## Records provided:

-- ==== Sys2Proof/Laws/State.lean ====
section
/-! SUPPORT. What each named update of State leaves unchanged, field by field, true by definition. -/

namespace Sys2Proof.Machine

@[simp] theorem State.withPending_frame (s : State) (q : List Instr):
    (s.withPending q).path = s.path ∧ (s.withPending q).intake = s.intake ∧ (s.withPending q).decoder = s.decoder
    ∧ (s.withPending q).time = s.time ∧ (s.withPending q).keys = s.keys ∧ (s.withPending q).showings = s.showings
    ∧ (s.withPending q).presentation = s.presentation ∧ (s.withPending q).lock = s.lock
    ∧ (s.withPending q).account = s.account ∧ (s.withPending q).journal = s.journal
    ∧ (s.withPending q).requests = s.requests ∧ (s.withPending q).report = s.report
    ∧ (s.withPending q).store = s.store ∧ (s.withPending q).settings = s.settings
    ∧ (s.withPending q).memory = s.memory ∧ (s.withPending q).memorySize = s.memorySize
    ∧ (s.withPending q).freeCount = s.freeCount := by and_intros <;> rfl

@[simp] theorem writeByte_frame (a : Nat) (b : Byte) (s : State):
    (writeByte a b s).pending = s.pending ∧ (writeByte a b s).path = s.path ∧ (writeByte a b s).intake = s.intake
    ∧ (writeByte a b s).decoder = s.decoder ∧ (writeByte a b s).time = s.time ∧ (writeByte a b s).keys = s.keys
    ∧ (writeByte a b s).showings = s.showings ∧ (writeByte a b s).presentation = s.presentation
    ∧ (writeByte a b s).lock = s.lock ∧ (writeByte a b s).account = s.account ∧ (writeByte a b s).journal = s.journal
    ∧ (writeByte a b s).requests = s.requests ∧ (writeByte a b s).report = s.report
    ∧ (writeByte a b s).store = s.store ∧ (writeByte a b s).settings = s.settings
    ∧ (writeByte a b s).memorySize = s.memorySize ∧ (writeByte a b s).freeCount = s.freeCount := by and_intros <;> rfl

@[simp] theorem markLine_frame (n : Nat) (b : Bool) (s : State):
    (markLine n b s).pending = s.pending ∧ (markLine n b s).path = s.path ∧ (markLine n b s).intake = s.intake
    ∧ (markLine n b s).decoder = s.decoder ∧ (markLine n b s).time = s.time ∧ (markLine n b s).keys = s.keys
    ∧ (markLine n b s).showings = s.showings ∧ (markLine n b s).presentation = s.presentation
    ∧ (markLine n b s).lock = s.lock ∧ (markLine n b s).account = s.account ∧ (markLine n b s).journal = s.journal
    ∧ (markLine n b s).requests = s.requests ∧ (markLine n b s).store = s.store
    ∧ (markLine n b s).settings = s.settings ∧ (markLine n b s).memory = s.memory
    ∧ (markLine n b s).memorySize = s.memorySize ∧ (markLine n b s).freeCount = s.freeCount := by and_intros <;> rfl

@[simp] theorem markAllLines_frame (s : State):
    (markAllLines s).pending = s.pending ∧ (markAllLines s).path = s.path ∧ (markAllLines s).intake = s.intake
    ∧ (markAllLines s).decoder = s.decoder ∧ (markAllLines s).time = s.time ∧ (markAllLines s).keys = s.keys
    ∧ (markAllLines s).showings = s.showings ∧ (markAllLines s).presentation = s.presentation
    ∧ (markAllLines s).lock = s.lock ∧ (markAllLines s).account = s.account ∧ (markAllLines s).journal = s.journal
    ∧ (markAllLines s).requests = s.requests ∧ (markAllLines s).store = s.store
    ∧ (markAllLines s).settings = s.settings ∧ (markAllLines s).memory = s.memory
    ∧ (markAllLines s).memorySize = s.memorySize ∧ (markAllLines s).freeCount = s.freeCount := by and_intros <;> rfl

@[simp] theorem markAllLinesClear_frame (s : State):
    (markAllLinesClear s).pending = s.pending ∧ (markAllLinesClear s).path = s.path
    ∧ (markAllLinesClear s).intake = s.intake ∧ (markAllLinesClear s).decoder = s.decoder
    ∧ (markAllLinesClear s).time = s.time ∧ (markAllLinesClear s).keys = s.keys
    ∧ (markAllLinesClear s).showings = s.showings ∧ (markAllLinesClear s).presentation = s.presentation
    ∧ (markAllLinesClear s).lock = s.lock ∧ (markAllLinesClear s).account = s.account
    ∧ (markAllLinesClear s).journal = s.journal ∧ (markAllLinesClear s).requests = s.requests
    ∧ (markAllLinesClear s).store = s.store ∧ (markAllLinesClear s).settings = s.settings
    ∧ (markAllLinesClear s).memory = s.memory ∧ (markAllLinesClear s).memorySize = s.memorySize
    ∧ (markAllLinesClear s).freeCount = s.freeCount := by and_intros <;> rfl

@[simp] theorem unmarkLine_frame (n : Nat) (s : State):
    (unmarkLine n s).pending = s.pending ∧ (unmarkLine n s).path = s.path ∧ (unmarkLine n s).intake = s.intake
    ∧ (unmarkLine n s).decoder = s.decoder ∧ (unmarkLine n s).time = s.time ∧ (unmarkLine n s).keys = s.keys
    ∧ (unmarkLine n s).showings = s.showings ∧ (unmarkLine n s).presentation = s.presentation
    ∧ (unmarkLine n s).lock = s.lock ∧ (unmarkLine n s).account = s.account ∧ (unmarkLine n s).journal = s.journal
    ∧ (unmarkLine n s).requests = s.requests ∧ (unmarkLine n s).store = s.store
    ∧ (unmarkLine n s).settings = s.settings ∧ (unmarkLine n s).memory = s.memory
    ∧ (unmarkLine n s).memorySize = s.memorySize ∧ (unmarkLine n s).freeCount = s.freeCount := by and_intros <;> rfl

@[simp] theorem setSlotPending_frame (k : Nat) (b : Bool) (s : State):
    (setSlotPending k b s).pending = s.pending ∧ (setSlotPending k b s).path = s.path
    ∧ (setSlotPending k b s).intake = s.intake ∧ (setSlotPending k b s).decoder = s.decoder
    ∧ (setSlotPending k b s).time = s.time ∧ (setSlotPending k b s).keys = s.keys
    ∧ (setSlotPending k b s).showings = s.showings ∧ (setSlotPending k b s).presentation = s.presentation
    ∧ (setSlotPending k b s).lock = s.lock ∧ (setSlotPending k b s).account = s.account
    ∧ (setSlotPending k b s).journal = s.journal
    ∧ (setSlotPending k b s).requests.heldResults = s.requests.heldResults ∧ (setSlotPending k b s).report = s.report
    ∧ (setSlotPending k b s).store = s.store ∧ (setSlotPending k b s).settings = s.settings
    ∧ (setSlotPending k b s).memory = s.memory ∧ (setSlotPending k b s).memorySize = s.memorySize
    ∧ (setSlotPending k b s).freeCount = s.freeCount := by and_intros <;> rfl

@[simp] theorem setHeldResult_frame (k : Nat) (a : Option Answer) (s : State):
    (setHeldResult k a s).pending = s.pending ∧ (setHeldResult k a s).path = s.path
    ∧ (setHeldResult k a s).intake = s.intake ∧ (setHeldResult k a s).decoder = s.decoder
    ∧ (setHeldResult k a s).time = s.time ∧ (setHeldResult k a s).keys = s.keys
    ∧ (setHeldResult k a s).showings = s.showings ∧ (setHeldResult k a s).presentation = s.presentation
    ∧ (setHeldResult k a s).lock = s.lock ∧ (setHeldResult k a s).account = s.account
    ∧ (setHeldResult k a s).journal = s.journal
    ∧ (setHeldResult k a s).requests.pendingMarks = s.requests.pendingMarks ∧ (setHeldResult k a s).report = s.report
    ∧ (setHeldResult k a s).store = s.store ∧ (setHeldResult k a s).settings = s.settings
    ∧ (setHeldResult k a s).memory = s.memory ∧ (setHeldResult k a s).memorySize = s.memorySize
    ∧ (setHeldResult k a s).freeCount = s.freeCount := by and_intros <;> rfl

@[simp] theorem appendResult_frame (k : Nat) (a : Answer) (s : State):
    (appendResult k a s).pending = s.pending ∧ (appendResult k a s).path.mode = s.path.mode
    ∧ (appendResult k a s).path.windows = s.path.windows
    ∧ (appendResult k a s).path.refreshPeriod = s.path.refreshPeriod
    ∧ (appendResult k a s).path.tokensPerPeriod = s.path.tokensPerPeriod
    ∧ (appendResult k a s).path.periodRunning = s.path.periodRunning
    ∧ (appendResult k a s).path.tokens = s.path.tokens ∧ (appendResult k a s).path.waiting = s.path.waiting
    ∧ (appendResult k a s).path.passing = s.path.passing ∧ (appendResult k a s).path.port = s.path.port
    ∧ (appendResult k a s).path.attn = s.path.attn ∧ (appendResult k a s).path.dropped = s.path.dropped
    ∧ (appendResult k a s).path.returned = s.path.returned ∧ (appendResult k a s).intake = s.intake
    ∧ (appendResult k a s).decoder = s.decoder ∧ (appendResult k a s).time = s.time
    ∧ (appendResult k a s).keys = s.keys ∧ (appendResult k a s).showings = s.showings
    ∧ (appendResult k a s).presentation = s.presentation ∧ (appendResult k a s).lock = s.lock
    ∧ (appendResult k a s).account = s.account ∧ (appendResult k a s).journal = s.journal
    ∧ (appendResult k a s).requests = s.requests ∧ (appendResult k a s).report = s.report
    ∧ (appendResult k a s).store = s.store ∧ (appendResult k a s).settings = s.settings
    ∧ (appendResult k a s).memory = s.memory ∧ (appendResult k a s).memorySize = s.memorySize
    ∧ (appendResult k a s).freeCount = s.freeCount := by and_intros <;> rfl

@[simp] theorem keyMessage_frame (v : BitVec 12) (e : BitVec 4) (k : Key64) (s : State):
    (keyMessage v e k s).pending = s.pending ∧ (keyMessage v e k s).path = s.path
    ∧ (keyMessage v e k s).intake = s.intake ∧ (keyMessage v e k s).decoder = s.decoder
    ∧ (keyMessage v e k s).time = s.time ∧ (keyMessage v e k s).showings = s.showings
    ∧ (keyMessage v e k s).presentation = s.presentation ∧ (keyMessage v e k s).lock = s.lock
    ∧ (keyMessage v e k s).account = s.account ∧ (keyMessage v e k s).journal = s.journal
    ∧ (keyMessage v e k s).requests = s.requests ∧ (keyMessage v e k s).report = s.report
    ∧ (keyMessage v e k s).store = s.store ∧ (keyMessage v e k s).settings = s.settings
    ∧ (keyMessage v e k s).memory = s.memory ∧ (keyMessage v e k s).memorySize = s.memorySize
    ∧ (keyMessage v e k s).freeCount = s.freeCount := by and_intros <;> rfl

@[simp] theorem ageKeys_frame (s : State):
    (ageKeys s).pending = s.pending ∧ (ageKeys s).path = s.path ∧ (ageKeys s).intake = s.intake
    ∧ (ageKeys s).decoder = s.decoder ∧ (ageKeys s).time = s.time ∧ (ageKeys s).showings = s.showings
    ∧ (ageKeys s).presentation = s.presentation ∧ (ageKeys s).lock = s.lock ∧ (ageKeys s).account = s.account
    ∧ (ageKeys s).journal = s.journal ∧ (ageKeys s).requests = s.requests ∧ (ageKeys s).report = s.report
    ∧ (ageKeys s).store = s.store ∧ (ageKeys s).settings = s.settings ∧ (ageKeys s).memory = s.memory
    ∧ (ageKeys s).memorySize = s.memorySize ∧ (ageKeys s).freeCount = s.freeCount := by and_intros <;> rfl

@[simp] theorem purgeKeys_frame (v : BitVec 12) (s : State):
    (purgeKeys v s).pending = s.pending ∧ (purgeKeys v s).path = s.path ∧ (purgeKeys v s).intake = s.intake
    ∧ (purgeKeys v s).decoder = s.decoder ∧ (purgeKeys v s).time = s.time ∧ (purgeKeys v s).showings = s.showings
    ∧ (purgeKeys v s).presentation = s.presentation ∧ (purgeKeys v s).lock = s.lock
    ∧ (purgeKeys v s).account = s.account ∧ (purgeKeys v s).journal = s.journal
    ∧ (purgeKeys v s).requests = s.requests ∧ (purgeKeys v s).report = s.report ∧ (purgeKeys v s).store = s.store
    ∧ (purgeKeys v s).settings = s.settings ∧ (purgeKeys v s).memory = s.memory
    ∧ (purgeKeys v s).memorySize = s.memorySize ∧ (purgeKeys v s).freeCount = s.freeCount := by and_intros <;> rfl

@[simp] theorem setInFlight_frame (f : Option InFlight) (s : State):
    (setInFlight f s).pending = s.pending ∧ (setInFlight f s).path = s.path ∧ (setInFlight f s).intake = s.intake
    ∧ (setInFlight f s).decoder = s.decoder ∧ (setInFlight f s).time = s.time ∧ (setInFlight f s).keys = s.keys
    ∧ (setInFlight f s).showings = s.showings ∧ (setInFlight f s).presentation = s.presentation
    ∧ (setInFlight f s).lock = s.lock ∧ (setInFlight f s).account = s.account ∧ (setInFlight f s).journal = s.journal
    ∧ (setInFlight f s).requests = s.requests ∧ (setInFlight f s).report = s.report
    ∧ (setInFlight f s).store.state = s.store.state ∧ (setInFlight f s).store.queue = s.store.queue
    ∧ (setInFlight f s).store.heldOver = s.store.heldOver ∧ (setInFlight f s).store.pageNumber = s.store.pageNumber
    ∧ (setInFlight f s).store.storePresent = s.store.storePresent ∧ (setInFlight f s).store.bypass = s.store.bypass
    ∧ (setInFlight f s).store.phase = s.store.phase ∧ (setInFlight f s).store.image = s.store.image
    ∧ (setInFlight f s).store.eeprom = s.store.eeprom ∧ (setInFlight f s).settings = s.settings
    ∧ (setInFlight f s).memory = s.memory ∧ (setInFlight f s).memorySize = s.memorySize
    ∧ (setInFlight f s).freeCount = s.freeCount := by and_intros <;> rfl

...

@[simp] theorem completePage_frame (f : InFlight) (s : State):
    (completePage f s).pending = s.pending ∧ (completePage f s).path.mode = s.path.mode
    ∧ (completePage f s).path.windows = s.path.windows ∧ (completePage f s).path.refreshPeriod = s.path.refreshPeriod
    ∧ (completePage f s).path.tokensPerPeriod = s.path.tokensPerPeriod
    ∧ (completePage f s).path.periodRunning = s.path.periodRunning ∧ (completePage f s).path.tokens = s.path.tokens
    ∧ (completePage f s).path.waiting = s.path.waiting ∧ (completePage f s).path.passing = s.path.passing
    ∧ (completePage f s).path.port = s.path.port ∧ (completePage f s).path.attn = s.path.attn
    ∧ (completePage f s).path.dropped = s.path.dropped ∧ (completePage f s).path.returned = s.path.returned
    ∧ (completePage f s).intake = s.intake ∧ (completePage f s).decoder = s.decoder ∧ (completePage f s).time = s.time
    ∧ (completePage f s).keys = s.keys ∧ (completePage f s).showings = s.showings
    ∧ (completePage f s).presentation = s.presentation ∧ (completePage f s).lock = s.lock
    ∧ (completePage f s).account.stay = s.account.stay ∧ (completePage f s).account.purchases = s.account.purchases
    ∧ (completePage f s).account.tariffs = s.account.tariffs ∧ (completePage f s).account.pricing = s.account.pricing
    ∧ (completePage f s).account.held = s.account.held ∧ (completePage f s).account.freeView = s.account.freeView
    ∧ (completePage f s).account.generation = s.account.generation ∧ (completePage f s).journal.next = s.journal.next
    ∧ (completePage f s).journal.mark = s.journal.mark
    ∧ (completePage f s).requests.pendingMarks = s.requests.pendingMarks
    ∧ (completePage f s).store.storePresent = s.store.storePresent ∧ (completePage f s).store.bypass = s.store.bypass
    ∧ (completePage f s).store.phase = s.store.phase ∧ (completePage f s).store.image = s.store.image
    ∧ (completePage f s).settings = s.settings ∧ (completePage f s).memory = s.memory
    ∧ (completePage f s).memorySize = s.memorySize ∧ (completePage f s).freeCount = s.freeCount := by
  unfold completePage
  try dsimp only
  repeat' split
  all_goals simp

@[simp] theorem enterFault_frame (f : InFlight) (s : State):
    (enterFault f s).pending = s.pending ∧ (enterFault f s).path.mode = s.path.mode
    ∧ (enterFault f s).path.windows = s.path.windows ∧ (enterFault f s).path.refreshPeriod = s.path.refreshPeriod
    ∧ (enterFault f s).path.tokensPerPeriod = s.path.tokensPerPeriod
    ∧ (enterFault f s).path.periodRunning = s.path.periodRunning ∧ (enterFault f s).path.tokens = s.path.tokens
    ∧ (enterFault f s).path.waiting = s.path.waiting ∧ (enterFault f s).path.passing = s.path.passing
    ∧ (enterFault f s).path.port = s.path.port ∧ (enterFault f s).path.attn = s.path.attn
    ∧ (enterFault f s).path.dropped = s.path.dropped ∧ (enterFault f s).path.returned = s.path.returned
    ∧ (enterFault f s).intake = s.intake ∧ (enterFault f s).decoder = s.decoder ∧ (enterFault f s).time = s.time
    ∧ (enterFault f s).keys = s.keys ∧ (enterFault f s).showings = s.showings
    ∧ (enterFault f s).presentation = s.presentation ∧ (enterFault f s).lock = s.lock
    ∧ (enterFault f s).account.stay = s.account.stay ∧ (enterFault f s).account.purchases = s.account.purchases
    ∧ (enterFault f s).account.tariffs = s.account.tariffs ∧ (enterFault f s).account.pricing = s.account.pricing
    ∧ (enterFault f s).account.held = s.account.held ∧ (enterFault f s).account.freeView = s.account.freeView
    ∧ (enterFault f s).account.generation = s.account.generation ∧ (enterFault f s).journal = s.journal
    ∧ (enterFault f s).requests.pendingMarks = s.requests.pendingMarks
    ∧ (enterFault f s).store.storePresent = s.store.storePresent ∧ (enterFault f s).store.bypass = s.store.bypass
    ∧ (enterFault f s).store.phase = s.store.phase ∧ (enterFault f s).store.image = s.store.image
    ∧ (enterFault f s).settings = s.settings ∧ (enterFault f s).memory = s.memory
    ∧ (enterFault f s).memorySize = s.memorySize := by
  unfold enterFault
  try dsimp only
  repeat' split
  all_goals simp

==

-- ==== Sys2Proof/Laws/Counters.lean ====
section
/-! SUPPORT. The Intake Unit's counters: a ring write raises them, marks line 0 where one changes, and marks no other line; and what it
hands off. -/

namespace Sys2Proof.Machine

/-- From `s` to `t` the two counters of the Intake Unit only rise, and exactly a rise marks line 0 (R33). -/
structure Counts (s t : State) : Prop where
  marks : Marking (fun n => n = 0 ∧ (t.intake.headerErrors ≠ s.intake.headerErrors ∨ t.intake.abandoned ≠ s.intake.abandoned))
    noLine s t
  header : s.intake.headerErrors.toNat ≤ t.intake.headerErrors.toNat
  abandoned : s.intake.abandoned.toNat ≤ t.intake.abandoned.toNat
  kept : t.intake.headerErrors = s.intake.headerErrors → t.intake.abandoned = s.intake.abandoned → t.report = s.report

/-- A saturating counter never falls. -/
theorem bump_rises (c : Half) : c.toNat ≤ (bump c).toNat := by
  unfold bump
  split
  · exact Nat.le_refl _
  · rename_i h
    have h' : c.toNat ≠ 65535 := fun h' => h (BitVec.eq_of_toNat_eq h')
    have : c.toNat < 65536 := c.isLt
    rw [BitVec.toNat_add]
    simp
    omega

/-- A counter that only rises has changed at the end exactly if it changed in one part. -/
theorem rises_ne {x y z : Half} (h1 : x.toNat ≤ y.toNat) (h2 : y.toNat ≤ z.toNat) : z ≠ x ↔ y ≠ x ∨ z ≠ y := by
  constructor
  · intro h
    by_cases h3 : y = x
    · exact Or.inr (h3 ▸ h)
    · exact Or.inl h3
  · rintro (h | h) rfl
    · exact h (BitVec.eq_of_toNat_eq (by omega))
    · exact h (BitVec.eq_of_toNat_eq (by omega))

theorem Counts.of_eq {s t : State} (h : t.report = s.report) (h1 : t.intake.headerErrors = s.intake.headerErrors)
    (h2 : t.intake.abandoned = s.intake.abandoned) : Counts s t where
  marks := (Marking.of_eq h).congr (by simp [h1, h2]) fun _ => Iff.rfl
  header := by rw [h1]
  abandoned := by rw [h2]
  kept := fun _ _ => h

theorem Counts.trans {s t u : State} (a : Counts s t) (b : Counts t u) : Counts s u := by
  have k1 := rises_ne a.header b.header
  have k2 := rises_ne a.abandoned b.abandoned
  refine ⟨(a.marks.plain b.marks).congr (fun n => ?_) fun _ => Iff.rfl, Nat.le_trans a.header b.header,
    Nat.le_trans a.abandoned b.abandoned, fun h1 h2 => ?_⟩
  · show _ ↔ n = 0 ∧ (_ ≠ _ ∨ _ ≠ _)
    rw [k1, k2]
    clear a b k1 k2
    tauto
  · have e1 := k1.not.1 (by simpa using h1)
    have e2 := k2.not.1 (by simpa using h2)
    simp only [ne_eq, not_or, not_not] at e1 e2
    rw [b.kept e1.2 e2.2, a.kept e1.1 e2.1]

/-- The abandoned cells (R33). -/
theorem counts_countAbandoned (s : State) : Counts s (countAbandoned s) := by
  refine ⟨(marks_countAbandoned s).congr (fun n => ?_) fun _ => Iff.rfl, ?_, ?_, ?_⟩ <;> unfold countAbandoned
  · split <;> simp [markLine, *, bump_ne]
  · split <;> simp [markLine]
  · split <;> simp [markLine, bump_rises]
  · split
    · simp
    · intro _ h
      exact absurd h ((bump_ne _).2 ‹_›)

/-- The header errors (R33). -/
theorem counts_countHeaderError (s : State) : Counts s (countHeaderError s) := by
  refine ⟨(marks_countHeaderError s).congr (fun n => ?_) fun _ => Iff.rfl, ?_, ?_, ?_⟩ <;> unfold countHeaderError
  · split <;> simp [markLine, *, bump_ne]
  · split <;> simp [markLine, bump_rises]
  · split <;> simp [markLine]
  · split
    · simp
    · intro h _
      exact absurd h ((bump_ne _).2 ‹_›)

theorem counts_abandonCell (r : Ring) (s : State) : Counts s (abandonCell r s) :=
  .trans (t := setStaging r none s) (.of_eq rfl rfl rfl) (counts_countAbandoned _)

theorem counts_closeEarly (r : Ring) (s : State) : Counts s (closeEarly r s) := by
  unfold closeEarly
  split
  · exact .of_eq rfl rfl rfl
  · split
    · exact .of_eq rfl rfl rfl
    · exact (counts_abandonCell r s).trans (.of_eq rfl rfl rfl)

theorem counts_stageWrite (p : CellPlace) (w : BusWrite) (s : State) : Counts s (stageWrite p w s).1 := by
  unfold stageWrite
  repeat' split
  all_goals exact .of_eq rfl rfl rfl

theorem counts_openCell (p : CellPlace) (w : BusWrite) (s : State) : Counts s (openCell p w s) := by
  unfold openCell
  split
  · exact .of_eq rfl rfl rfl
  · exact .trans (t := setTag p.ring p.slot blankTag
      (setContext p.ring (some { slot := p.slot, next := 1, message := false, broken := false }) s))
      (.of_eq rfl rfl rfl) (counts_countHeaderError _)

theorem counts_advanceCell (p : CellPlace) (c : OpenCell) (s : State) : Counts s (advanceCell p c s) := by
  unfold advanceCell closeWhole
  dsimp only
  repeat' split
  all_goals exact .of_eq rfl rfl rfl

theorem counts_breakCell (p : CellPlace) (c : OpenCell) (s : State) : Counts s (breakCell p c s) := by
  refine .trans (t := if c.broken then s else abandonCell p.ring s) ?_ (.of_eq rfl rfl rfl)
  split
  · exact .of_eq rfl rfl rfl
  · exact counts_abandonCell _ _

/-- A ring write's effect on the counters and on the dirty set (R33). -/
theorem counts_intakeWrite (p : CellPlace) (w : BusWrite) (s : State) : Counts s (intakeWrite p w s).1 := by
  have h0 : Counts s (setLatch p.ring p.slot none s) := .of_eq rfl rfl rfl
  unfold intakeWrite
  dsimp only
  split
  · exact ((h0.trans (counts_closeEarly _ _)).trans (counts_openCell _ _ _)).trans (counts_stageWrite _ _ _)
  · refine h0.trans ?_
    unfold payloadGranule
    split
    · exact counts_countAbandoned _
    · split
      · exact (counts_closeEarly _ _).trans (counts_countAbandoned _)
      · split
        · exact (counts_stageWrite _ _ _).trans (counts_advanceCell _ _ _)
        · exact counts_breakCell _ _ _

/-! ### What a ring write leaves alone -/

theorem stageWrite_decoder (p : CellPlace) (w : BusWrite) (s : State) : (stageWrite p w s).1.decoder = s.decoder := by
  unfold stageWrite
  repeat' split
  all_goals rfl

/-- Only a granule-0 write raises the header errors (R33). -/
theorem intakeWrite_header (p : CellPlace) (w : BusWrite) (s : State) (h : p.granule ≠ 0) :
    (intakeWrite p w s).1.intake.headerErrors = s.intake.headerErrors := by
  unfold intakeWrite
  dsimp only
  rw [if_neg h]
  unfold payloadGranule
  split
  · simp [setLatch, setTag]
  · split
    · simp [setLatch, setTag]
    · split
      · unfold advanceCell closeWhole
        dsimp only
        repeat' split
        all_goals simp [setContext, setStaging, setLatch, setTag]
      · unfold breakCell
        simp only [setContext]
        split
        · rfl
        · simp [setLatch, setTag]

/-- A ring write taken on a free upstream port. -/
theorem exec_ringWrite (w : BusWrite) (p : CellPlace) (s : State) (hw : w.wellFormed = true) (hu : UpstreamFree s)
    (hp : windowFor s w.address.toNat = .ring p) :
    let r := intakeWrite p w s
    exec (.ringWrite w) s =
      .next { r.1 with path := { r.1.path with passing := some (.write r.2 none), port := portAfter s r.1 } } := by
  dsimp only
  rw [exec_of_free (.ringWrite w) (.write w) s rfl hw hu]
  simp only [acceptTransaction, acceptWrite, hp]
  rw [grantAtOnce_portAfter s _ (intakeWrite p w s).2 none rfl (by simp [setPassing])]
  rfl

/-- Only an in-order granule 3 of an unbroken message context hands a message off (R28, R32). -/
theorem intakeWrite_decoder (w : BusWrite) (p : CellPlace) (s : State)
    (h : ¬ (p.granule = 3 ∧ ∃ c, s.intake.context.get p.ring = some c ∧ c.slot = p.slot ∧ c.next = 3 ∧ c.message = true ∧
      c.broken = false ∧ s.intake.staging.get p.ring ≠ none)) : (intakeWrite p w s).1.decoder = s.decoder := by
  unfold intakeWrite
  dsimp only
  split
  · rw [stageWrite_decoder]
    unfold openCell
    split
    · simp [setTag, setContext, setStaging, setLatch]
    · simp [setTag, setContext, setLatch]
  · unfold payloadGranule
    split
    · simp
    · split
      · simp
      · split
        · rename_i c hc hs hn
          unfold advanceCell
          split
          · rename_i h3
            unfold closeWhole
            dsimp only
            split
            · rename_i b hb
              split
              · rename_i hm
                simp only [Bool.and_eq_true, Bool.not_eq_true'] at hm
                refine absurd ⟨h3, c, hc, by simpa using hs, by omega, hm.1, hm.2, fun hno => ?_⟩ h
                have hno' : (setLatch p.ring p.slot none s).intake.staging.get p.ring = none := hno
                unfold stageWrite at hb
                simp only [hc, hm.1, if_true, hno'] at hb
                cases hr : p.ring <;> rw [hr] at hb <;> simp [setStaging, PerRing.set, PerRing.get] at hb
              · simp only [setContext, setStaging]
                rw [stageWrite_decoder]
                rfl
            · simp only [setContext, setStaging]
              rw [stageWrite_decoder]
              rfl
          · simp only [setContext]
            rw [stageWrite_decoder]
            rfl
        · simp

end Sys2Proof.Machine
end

## What needs to be done:
Your answer should be the lines above, from the line containing "refine ⟨(marks_countAbandoned s).congr" up to and including the line containing "s).trans (.of_eq rfl rfl rfl)", reproduced exactly and with nothing else.

## Exercise solution:
  refine ⟨(marks_countAbandoned s).congr (fun n => ?_) fun _ => Iff.rfl, ?_, ?_, ?_⟩ <;> unfold countAbandoned
  · split <;> simp [markLine, *, bump_ne]
  · split <;> simp [markLine]
  · split <;> simp [markLine, bump_rises]
  · split
    · simp
    · intro _ h
      exact absurd h ((bump_ne _).2 ‹_›)

/-- The header errors (R33). -/
theorem counts_countHeaderError (s : State) : Counts s (countHeaderError s) := by
  refine ⟨(marks_countHeaderError s).congr (fun n => ?_) fun _ => Iff.rfl, ?_, ?_, ?_⟩ <;> unfold countHeaderError
  · split <;> simp [markLine, *, bump_ne]
  · split <;> simp [markLine, bump_rises]
  · split <;> simp [markLine]
  · split
    · simp
    · intro h _
      exact absurd h ((bump_ne _).2 ‹_›)

theorem counts_abandonCell (r : Ring) (s : State) : Counts s (abandonCell r s) :=
  .trans (t := setStaging r none s) (.of_eq rfl rfl rfl) (counts_countAbandoned _)

theorem counts_closeEarly (r : Ring) (s : State) : Counts s (closeEarly r s) := by
  unfold closeEarly
  split
  · exact .of_eq rfl rfl rfl
  · split
    · exact .of_eq rfl rfl rfl
    · exact (counts_abandonCell r s).trans (.of_eq rfl rfl rfl)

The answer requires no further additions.